# Post traumatic stress?



## markhorsley68 (Jul 10, 2012)

Hi,

I'm a little worried about my welsummer hen,I'm still waiting for my first egg from her, even though I acquired her in September as point of lay.

She was attacked by a stoat in November,it killed quite a few of my chickens but the welsummer survived the attack with a badly mangled neck. I tended to the damage and she's absolutely fine,she eats very well and looks really healthy but she's constantly scared....she's the only hen that doesn't come running to me at every opportunity, if I corner her in the coop to check her over you'd think I was murdering her!

So by my reckoning she's not too far off being 1 year old but there's no sign of a first egg...she doesn't enter nest boxes and with welsummer's laying such noticeably different coloured eggs I know I haven't missed her 1st egg as none of my flock lay dark brown eggs.

So my question is could she be having some kind of post traumatic stress dating back to her having a stoat latched onto her neck?
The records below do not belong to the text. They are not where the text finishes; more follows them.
/-- R82, R84: bits 15-12 select the variant; IR[11] selects JSR or JSRR and IR[5] the mode of ADD and AND. -/
def Obligations.OpcodeSelectsTheVariant : Prop :=
  ∀ ir : Word,
    (getBits ir 12 4 = 0x0#4 → ∃ m o, decode ir = .br m o) ∧
    (getBits ir 12 4 = 0x1#4 → ir.getLsbD 5 = false → ∃ d a b, decode ir = .addReg d a b) ∧
    (getBits ir 12 4 = 0x1#4 → ir.getLsbD 5 = true → ∃ d a k, decode ir = .addImm d a k) ∧
    (getBits ir 12 4 = 0x2#4 → ∃ d o, decode ir = .ld d o) ∧
    (getBits ir 12 4 = 0x3#4 → ∃ r o, decode ir = .st r o) ∧
    (getBits ir 12 4 = 0x4#4 → ir.getLsbD 11 = true → ∃ o, decode ir = .jsr o) ∧
    (getBits ir 12 4 = 0x4#4 → ir.getLsbD 11 = false → ∃ b, decode ir = .jsrr b) ∧
    (getBits ir 12 4 = 0x5#4 → ir.getLsbD 5 = false → ∃ d a b, decode ir = .andReg d a b) ∧
    (getBits ir 12 4 = 0x5#4 → ir.getLsbD 5 = true → ∃ d a k, decode ir = .andImm d a k) ∧
    (getBits ir 12 4 = 0x6#4 → ∃ d b o, decode ir = .ldr d b o) ∧
    (getBits ir 12 4 = 0x7#4 → ∃ r b o, decode ir = .str r b o) ∧
    (getBits ir 12 4 = 0x8#4 → decode ir = .rti) ∧
    (getBits ir 12 4 = 0x9#4 → ∃ d r, decode ir = .not d r) ∧
    (getBits ir 12 4 = 0xA#4 → ∃ d o, decode ir = .ldi d o) ∧
    (getBits ir 12 4 = 0xB#4 → ∃ r o, decode ir = .sti r o) ∧
    (getBits ir 12 4 = 0xC#4 → ∃ b, decode ir = .jmp b) ∧
    (getBits ir 12 4 = 0xD#4 → decode ir = .res) ∧
    (getBits ir 12 4 = 0xE#4 → ∃ d o, decode ir = .lea d o) ∧
    (getBits ir 12 4 = 0xF#4 → isTrap (decode ir) = true)

/-- R88-R98: decoding an encoded well-formed instruction gives it back, every operand at every value. -/
def Obligations.DecodeOfEncodeIsIdentity : Prop :=
  ∀ i : Instr, i.wellFormed = true → decode (encode i) = i

/-- R88-R98, R103: encoding a word's instruction gives the word back in every bit but the unused ones. -/
def Obligations.EncodeOfDecodeKeepsUsedBits : Prop :=
  ∀ ir : Word,
    encode (decode ir) &&& ~~~(decode ir).unusedBits = ir &&& ~~~(decode ir).unusedBits

/-- R103: two words of an opcode that differ in its unused bits only are the same instruction: ADD and AND
register mode 4:3, NOT 5:0, JMP 11:9 and 5:0, JSRR 10:9 and 5:0, RTI and RES 11:0, TRAP 11:8. -/
def Obligations.UnusedBitsAreIgnored : Prop :=
  ∀ v w : Word,
    ((getBits v 12 4 = 0x1#4 ∨ getBits v 12 4 = 0x5#4) → v.getLsbD 5 = false →
      v ||| 0x0018#16 = w ||| 0x0018#16 → decode v = decode w) ∧
    (getBits v 12 4 = 0x9#4 → v ||| 0x003F#16 = w ||| 0x003F#16 → decode v = decode w) ∧
    (getBits v 12 4 = 0xC#4 → v ||| 0x0E3F#16 = w ||| 0x0E3F#16 → decode v = decode w) ∧
    (getBits v 12 4 = 0x4#4 → v.getLsbD 11 = false →
      v ||| 0x063F#16 = w ||| 0x063F#16 → decode v = decode w) ∧
    ((getBits v 12 4 = 0x8#4 ∨ getBits v 12 4 = 0xD#4) →
      v ||| 0x0FFF#16 = w ||| 0x0FFF#16 → decode v = decode w) ∧
    (getBits v 12 4 = 0xF#4 → v ||| 0x0F00#16 = w ||| 0x0F00#16 → decode v = decode w)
Many thanks for any help received.


----------



## Apyl (Jun 20, 2012)

Probubly not. Chickens dont think like humans, if they get traumatized it may last a week or two but not months. With it being spring could she be molting ? Most hens stop laying during molting, and if light is not supplimented during the winter they will stop laying in the winter as well.


----------



## markhorsley68 (Jul 10, 2012)

I thought it could be the time of the year,I know it's not the moult as she moulted December/January but all my other hens have been laying regularly for a while now,even the Muscovies are dropping eggs all over the place...the pen is quite well protected from the weather as its surrounded by trees in the middle of a 250 acre deer park on a private estate so they pretty much lay all year round...she's a mystery!

Thanks for the input.


----------



## markhorsley68 (Jul 10, 2012)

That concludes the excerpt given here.